Дмитрий Тростников - Знаменитость
Алеша так увлекся, что на глазах у него выступили слезы, и подрагивали уголки губ. Я поймал себя на том, что тоже начинаю верить в эту историю. Алеша, выдержав трагическую паузу, продолжил:
— У меня перехватило горло, дыхание! Чувствую — не могу петь! А передо мной полный зал! А в первом ряду сидят все товарищи из политбюро. Брежнев, Суслов, Громыко… А петь я должен был «Яростный стройотряд» — песню про строителей БАМа! И не смог! Так что мою внезапную аллергию посчитали идеологической диверсией на глазах всего политбюро! Хотели дать срок. Спасло только то, что был несовершеннолетним — все-таки самый молодой артист филармонии — вундеркинд считался! Но путь на эстраду с тех пор мне навсегда закрыт…

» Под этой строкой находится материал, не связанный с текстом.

-- ==== Sys2Proof/Decode.lean ====
section
/-! DEFINITION. Sys2Proof/Decode.lean: the instruction words of the three kinds of engine (R53-R69), total on any word,
and the encoder written from the same tables. A word is a natural number below 2^32, bit 0 least significant (R3). -/

namespace Sys2Proof

/-- Bits lo + n - 1 : lo of a word, as a number (R3). -/
def fld (w lo n : Nat) : Nat := w / 2 ^ lo % 2 ^ n
/-- The same span as a bit vector. -/
def bits (w lo n : Nat) : BitVec n := BitVec.ofNat n (fld w lo n)
/-- One bit as a Boolean. -/
def flag (w lo : Nat) : Bool := fld w lo 1 == 1

/-- Bits 23:19 (R53). -/
def hdr (w : Nat) : Hdr := { s := flag w 23, g := bits w 20 3, n := flag w 19 }
/-- Bits 22:19 (R53). -/
def grd (w : Nat) : Grd := { g := bits w 20 3, n := flag w 19 }
def Hdr.bits (h : Hdr) : Nat := h.s.toNat * 8388608 + h.g.toNat * 1048576 + h.n.toNat * 524288
def Grd.bits (h : Grd) : Nat := h.g.toNat * 1048576 + h.n.toNat * 524288

/-- R57: does the OPC name a two-word form on a control core? -/
def twoWordCore (w : Nat) : Bool :=
  let o := fld w 24 8
  o == 0x14 || o == 0x52 || o == 0xA3 || o == 0xC4
/-- R57, R68: does the OPC name a two-word form in a copy program? -/
def twoWordCopy (w : Nat) : Bool :=
  let o := fld w 24 8
  o == 0x14 || o == 0x52 || o == 0x80 || o == 0x81 || o == 0x82 || o == 0x83 || o == 0x84 || o == 0x88 || o == 0x89 ||
    o == 0x8A || o == 0x8D
/-- R57: does the OPC name a two-word form in a queue program? -/
def twoWordFront (w : Nat) : Bool :=
  let o := fld w 24 8
  o == 0x14 || o == 0x52

/-- R66: the shared half. -/
def rawShared (w w2 : Nat) : Option Instr :=
  match fld w 24 8 with
  | 0x00 => if fld w 0 19 = 0 then some (.nop (hdr w)) else none
  | 0x01 => if fld w 0 19 = 0 then some (.endStream (hdr w)) else none
  | 0x02 => some (.br (hdr w) (bits w 0 19))
  | 0x03 => some (.call (hdr w) (bits w 0 19))
  | 0x04 => if fld w 0 19 = 0 then some (.ret (hdr w)) else none
  | 0x05 => if fld w 0 9 = 0 then some (.jmpr (hdr w) (bits w 14 5) (bits w 9 5)) else none
  | 0x06 => some (.loop (hdr w) (bits w 17 2) (bits w 8 9) (bits w 0 8))
  | 0x07 => some (.loopx (hdr w) (bits w 17 2) (bits w 8 9) (bits w 0 8))
  | 0x10 => if fld w 0 4 = 0 then some (.add (hdr w) (bits w 14 5) (bits w 9 5) (bits w 4 5)) else if fld w 0 4 = 1 then some (.addW (hdr w) (bits w 14 5) (bits w 9 5) (bits w 4 5)) else none
  | 0x11 => if fld w 0 4 = 0 then some (.sub (hdr w) (bits w 14 5) (bits w 9 5) (bits w 4 5)) else if fld w 0 4 = 1 then some (.subW (hdr w) (bits w 14 5) (bits w 9 5) (bits w 4 5)) else none
  | 0x12 => some (.addi (hdr w) (bits w 14 5) (bits w 9 5) (bits w 0 9))
  | 0x13 => some (.lui (hdr w) (bits w 14 5) (bits w 0 14))
  | 0x14 => if fld w 0 14 = 0 then some (.li32 (hdr w) (bits w 14 5) (bits w2 0 32)) else none
  | 0x15 => if fld w 0 4 = 0 then some (.and (hdr w) (bits w 14 5) (bits w 9 5) (bits w 4 5)) else none
  | 0x16 => if fld w 0 4 = 0 then some (.or (hdr w) (bits w 14 5) (bits w 9 5) (bits w 4 5)) else none
  | 0x17 => if fld w 0 4 = 0 then some (.xor (hdr w) (bits w 14 5) (bits w 9 5) (bits w 4 5)) else none
  | 0x18 => some (.andi (hdr w) (bits w 14 5) (bits w 9 5) (bits w 0 9))
  | 0x19 => some (.ori (hdr w) (bits w 14 5) (bits w 9 5) (bits w 0 9))
  | 0x1A => some (.xori (hdr w) (bits w 14 5) (bits w 9 5) (bits w 0 9))
  | 0x1B => if fld w 0 4 = 0 then some (.shl (hdr w) (bits w 14 5) (bits w 9 5) (bits w 4 5)) else if fld w 0 4 = 1 then some (.shlW (hdr w) (bits w 14 5) (bits w 9 5) (bits w 4 5)) else none
  | 0x1C => if fld w 0 4 = 0 then some (.shr (hdr w) (bits w 14 5) (bits w 9 5) (bits w 4 5)) else if fld w 0 4 = 1 then some (.shrW (hdr w) (bits w 14 5) (bits w 9 5) (bits w 4 5)) else none
  | 0x1D => if fld w 0 4 = 0 then some (.sra (hdr w) (bits w 14 5) (bits w 9 5) (bits w 4 5)) else if fld w 0 4 = 1 then some (.sraW (hdr w) (bits w 14 5) (bits w 9 5) (bits w 4 5)) else none
  | 0x1E => if fld w 6 3 = 0 then some (.shli (hdr w) (bits w 14 5) (bits w 9 5) (bits w 0 6)) else none
  | 0x1F => if fld w 6 3 = 0 then some (.shri (hdr w) (bits w 14 5) (bits w 9 5) (bits w 0 6)) else none
  | 0x20 => if fld w 6 3 = 0 then some (.srai (hdr w) (bits w 14 5) (bits w 9 5) (bits w 0 6)) else none
  | 0x21 => if fld w 0 4 = 0 then some (.min (hdr w) (bits w 14 5) (bits w 9 5) (bits w 4 5)) else if fld w 0 4 = 1 then some (.minW (hdr w) (bits w 14 5) (bits w 9 5) (bits w 4 5)) else none
  | 0x22 => if fld w 0 4 = 0 then some (.max (hdr w) (bits w 14 5) (bits w 9 5) (bits w 4 5)) else if fld w 0 4 = 1 then some (.maxW (hdr w) (bits w 14 5) (bits w 9 5) (bits w 4 5)) else none
  | 0x23 => if fld w 0 4 = 0 then some (.minn (hdr w) (bits w 14 5) (bits w 9 5) (bits w 4 5)) else if fld w 0 4 = 1 then some (.minnW (hdr w) (bits w 14 5) (bits w 9 5) (bits w 4 5)) else none
  | 0x24 => if fld w 0 4 = 0 then some (.maxn (hdr w) (bits w 14 5) (bits w 9 5) (bits w 4 5)) else if fld w 0 4 = 1 then some (.maxnW (hdr w) (bits w 14 5) (bits w 9 5) (bits w 4 5)) else none
  | 0x25 => if fld w 3 1 = 0 then some (.sel (hdr w) (bits w 14 5) (bits w 9 5) (bits w 4 5) (bits w 0 3)) else none
  | 0x26 => if fld w 0 9 = 0 then some (.mov (hdr w) (bits w 14 5) (bits w 9 5)) else none
  | 0x27 => some (.addsh (hdr w) (bits w 14 5) (bits w 9 5) (bits w 4 5) (bits w 0 4))
  | 0x28 => if fld w 0 4 = 0 then some (.agen2 (hdr w) (bits w 14 5) (bits w 9 5) (bits w 4 5)) else none
  | 0x29 => if fld w 0 9 = 0 then some (.clz (hdr w) (bits w 14 5) (bits w 9 5)) else if fld w 0 9 = 1 then some (.clzW (hdr w) (bits w 14 5) (bits w 9 5)) else none
  | 0x2A => if fld w 0 9 = 0 then some (.popc (hdr w) (bits w 14 5) (bits w 9 5)) else if fld w 0 9 = 1 then some (.popcW (hdr w) (bits w 14 5) (bits w 9 5)) else none
  | 0x40 => if fld w 8 1 = 0 then some (.cmpEq (hdr w) (bits w 17 2) (bits w 14 3) (bits w 9 5) (bits w 3 5) (bits w 0 3)) else none
  | 0x41 => if fld w 8 1 = 0 then some (.cmpNe (hdr w) (bits w 17 2) (bits w 14 3) (bits w 9 5) (bits w 3 5) (bits w 0 3)) else none
  | 0x42 => if fld w 8 1 = 0 then some (.cmpLt (hdr w) (bits w 17 2) (bits w 14 3) (bits w 9 5) (bits w 3 5) (bits w 0 3)) else none
  | 0x43 => if fld w 8 1 = 0 then some (.cmpGe (hdr w) (bits w 17 2) (bits w 14 3) (bits w 9 5) (bits w 3 5) (bits w 0 3)) else none
  | 0x44 => if fld w 8 1 = 0 then some (.cmpLtn (hdr w) (bits w 17 2) (bits w 14 3) (bits w 9 5) (bits w 3 5) (bits w 0 3)) else none
  | 0x45 => if fld w 8 1 = 0 then some (.cmpGen (hdr w) (bits w 17 2) (bits w 14 3) (bits w 9 5) (bits w 3 5) (bits w 0 3)) else none
  | 0x46 => if fld w 8 1 = 0 then some (.cmpTst (hdr w) (bits w 17 2) (bits w 14 3) (bits w 9 5) (bits w 3 5) (bits w 0 3)) else none
  | 0x47 => if fld w 8 1 = 0 then some (.cmpNtst (hdr w) (bits w 17 2) (bits w 14 3) (bits w 9 5) (bits w 3 5) (bits w 0 3)) else none
  | 0x48 => some (.cmpiEq (hdr w) (bits w 17 2) (bits w 14 3) (bits w 9 5) (bits w 3 6) (bits w 0 3))
  | 0x49 => some (.cmpiNe (hdr w) (bits w 17 2) (bits w 14 3) (bits w 9 5) (bits w 3 6) (bits w 0 3))
  | 0x4A => some (.cmpiLt (hdr w) (bits w 17 2) (bits w 14 3) (bits w 9 5) (bits w 3 6) (bits w 0 3))
  | 0x4B => some (.cmpiGe (hdr w) (bits w 17 2) (bits w 14 3) (bits w 9 5) (bits w 3 6) (bits w 0 3))
  | 0x4C => some (.cmpiLtn (hdr w) (bits w 17 2) (bits w 14 3) (bits w 9 5) (bits w 3 6) (bits w 0 3))
  | 0x4D => some (.cmpiGen (hdr w) (bits w 17 2) (bits w 14 3) (bits w 9 5) (bits w 3 6) (bits w 0 3))
  | 0x4E => some (.cmpiTst (hdr w) (bits w 17 2) (bits w 14 3) (bits w 9 5) (bits w 3 6) (bits w 0 3))
  | 0x4F => if fld w 0 4 = 0 ∧ fld w 7 2 = 0 ∧ fld w 12 2 = 0 ∧ fld w 17 2 = 0 then some (.pand (hdr w) (bits w 14 3) (bits w 9 3) (bits w 4 3)) else if fld w 0 4 = 1 ∧ fld w 7 2 = 0 ∧ fld w 12 2 = 0 ∧ fld w 17 2 = 0 then some (.por (hdr w) (bits w 14 3) (bits w 9 3) (bits w 4 3)) else if fld w 0 4 = 2 ∧ fld w 7 2 = 0 ∧ fld w 12 2 = 0 ∧ fld w 17 2 = 0 then some (.pxor (hdr w) (bits w 14 3) (bits w 9 3) (bits w 4 3)) else if fld w 0 9 = 3 ∧ fld w 12 2 = 0 ∧ fld w 17 2 = 0 then some (.pnot (hdr w) (bits w 14 3) (bits w 9 3)) else if fld w 0 9 = 4 ∧ fld w 12 2 = 0 ∧ fld w 17 2 = 0 then some (.pmov (hdr w) (bits w 14 3) (bits w 9 3)) else if fld w 0 4 = 5 ∧ fld w 7 2 = 0 ∧ fld w 12 2 = 0 ∧ fld w 17 2 = 0 then some (.pandn (hdr w) (bits w 14 3) (bits w 9 3) (bits w 4 3)) else none
  | 0x50 => if fld w 0 4 = 0 then some (.bfx (hdr w) (bits w 14 5) (bits w 9 5) (bits w 4 5)) else if fld w 0 4 = 1 then some (.bfxn (hdr w) (bits w 14 5) (bits w 9 5) (bits w 4 5)) else none
  | 0x51 => if fld w 0 4 = 0 then some (.bfi (hdr w) (bits w 14 5) (bits w 9 5) (bits w 4 5)) else none
  | 0x52 => if fld w 0 4 = 0 ∧ fld w2 6 2 = 0 ∧ fld w2 9 23 = 0 then some (.fshr (hdr w) (bits w 14 5) (bits w 9 5) (bits w 4 5) (flag w2 8) (bits w2 0 6)) else none
  | 0x53 => if fld w 0 4 = 0 then some (.mul (hdr w) (bits w 14 5) (bits w 9 5) (bits w 4 5)) else if fld w 0 4 = 1 then some (.mulW (hdr w) (bits w 14 5) (bits w 9 5) (bits w 4 5)) else none
  | 0x54 => if fld w 0 4 = 0 then some (.mulh (hdr w) (bits w 14 5) (bits w 9 5) (bits w 4 5)) else none
  | 0x55 => if fld w 0 4 = 0 then some (.mulhn (hdr w) (bits w 14 5) (bits w 9 5) (bits w 4 5)) else none
  | 0x56 => if fld w 0 4 = 0 then some (.div (hdr w) (bits w 14 5) (bits w 9 5) (bits w 4 5)) else if fld w 0 4 = 1 then some (.divW (hdr w) (bits w 14 5) (bits w 9 5) (bits w 4 5)) else none
  | 0x57 => if fld w 0 4 = 0 then some (.divn (hdr w) (bits w 14 5) (bits w 9 5) (bits w 4 5)) else if fld w 0 4 = 1 then some (.divnW (hdr w) (bits w 14 5) (bits w 9 5) (bits w 4 5)) else none
  | 0x58 => if fld w 0 4 = 0 then some (.rem (hdr w) (bits w 14 5) (bits w 9 5) (bits w 4 5)) else if fld w 0 4 = 1 then some (.remW (hdr w) (bits w 14 5) (bits w 9 5) (bits w 4 5)) else none
  | 0x59 => if fld w 0 4 = 0 then some (.remn (hdr w) (bits w 14 5) (bits w 9 5) (bits w 4 5)) else if fld w 0 4 = 1 then some (.remnW (hdr w) (bits w 14 5) (bits w 9 5) (bits w 4 5)) else none
  | 0x78 => some (.pfd (hdr w) (bits w 14 5) (bits w 9 5) (bits w 0 9))
  | 0x79 => some (.pfi (hdr w) (bits w 14 5) (bits w 9 5) (bits w 0 9))
  | 0x7A => some (.hint2 (hdr w) (bits w 14 5) (bits w 9 5) (bits w 4 5) (bits w 0 4))
  | 0x7B => some (.hint3 (hdr w) (bits w 14 5) (bits w 9 5) (bits w 4 5) (bits w 0 4))
  | 0x7C => some (.hint4 (hdr w) (bits w 14 5) (bits w 9 5) (bits w 4 5) (bits w 0 4))
  | 0x7D => some (.hint5 (hdr w) (bits w 14 5) (bits w 9 5) (bits w 4 5) (bits w 0 4))
  | 0x7E => some (.hint6 (hdr w) (bits w 14 5) (bits w 9 5) (bits w 4 5) (bits w 0 4))
  | 0x7F => some (.hint7 (hdr w) (bits w 14 5) (bits w 9 5) (bits w 4 5) (bits w 0 4))
  | _ => none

— Смотри не накликай — петь не могу! — покачала головой слышавшая Алешину импровизацию Маша Старкова.
— А как же ваша возлюбленная Пьеха? — грустно поинтересовалась журналистка.
— С Эдитой мы больше не виделись, — смахнул слезу Алеша Козырный.
— Sorry! Мне надо перевернуть кассету, пленка кончилась, — с очаровательным акцентом попросила журналистка.
Пока девушка возилась со своим магнитофончиком, Алеша поймал мой взгляд, кивнул на англичанку и тайком изобразил жест, означавший полную уверенность относительно того, что их отношения скоро перейдут в интимную стадию. Певец как бы интересовался моим мнением, типа — ничего, что она такая стриженая? Мне было неловко отвечать.
— Почему в России так любят эти ваши нелегальные песни? Как вы считаете, Алексей? — снова спросила журналистка.
— Так просто Россию не понять, — насупил брови Алеша. — Дороти, мы с тобой в разном градусе, тебе надо меня догонять, — заявил он. — Иначе у нас не возникнет взаимопонимания.
— Догонялки? Я знать, это такая русская игра? — смущенно улыбалась сильно раскрасневшаяся журналистка.
— Точно, игра! — согласился Алеша. — Ты пока выключи свой магнитофон. А ты, найди мне тарелку поглубже, и хлеба сколько-нибудь! — велел он козлобородому. — Сейчас объясню правила игры.
Алеша вылил остатки водки в тарелку, покрошил туда же корку нашедшегося черствого хлеба и вооружился гнутой алюминиевой ложкой. Жестом матерого кашевара певец зачерпнул жуткое месиво. Зачем-то осторожно подул на ложку, снял пробу, оценивающе пожевал губами и причмокнул от удовольствия.
— Вот! Ее-то родимую и будем кушать! — радостно сообщил вошедший в раж Алеша. Глаза его сверкали. — Отведайте, Дороти! Такого вам в Англии не подадут! Старинная русская еда! Тюря! Рецепт давно утрачен, его знают только несколько знатоков. Один, к счастью здесь — это я.
Алеша аккуратно зачерпнул еще ложку месива и потихоньку двинулся к девушке, бережно подставив под ложку ладонь, чтобы не уронить ни капли. Начиная понимать, что ей предлагается, англичанка в ужасе отшатнулась.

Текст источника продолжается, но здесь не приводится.